> **Work request**
For the string "poisonRead", count the lines in the records below that contain it. Answer with that number alone.

┌──

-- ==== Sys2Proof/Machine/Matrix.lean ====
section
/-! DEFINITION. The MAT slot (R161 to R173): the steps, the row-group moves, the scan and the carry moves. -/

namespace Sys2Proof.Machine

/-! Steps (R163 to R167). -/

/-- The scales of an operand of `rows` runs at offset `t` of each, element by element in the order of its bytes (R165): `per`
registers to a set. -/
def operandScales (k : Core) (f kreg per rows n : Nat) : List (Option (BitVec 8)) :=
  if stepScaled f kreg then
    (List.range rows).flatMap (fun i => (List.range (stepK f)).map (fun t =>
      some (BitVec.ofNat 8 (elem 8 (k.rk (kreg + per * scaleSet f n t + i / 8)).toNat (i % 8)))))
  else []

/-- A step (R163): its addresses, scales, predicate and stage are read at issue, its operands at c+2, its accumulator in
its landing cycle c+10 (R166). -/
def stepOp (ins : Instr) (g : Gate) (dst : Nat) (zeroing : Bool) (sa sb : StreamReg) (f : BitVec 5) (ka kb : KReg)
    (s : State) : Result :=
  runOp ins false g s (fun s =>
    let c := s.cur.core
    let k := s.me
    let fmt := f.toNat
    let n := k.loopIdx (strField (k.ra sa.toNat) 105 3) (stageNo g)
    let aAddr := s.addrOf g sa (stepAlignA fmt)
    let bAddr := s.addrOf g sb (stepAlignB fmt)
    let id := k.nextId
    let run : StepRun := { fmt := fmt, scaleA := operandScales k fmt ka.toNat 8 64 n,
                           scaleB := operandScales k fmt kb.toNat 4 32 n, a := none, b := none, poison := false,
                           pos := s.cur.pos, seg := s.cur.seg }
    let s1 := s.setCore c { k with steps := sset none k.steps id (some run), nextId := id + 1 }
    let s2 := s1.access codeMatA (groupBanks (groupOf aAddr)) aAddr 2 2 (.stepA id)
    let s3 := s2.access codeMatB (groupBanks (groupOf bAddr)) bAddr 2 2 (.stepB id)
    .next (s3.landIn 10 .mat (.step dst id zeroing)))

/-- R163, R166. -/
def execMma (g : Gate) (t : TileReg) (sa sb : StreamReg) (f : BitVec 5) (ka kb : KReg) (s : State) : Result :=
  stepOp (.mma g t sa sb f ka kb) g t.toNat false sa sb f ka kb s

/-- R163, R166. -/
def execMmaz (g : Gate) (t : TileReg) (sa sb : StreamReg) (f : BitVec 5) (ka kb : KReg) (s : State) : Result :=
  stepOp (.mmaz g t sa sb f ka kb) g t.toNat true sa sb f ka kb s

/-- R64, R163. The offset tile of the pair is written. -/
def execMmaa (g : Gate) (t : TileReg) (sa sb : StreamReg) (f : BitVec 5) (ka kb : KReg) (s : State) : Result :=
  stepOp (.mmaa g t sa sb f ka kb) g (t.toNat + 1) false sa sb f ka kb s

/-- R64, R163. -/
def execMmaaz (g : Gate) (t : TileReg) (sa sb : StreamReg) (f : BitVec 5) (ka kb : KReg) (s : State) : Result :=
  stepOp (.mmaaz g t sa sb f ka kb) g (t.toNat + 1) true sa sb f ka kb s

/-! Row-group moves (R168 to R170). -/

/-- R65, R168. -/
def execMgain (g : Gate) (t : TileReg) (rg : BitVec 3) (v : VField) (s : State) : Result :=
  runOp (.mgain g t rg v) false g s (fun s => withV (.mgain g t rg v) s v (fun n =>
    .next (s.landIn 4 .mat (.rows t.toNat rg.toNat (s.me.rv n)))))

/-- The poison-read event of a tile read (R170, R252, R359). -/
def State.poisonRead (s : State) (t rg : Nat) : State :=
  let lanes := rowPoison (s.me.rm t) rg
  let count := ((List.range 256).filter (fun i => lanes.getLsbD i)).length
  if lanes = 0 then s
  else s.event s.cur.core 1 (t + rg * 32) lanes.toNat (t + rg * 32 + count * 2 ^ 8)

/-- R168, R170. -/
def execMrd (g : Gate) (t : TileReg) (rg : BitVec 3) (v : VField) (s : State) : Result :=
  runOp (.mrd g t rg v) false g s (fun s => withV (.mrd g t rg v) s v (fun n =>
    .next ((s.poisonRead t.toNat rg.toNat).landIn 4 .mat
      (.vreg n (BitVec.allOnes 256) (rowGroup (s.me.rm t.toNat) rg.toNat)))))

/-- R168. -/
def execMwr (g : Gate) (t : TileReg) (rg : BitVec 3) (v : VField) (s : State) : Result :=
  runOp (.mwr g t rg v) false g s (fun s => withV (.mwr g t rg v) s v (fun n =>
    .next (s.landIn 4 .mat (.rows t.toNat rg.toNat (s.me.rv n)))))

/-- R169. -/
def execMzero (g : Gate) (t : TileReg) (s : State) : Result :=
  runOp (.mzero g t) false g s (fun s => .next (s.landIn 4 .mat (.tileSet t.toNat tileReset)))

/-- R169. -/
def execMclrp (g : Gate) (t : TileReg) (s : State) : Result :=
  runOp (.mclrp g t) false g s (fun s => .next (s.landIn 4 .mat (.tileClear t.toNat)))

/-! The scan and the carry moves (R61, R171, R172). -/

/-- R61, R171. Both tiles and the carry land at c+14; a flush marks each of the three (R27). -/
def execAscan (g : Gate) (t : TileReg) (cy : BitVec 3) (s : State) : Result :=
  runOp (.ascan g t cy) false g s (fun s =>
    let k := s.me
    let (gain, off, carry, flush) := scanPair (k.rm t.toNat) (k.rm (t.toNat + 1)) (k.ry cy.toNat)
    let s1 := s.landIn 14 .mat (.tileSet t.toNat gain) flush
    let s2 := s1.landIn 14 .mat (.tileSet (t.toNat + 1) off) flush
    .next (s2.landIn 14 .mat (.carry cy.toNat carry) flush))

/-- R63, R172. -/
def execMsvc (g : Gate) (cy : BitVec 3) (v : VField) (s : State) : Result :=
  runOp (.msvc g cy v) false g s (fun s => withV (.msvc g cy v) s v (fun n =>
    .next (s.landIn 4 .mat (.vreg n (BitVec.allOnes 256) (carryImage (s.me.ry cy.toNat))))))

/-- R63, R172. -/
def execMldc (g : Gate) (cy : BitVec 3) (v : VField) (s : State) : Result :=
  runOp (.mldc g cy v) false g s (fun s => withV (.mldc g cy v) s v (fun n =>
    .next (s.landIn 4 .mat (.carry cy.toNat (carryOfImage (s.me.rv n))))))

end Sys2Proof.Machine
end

└──

> **Task solution**
2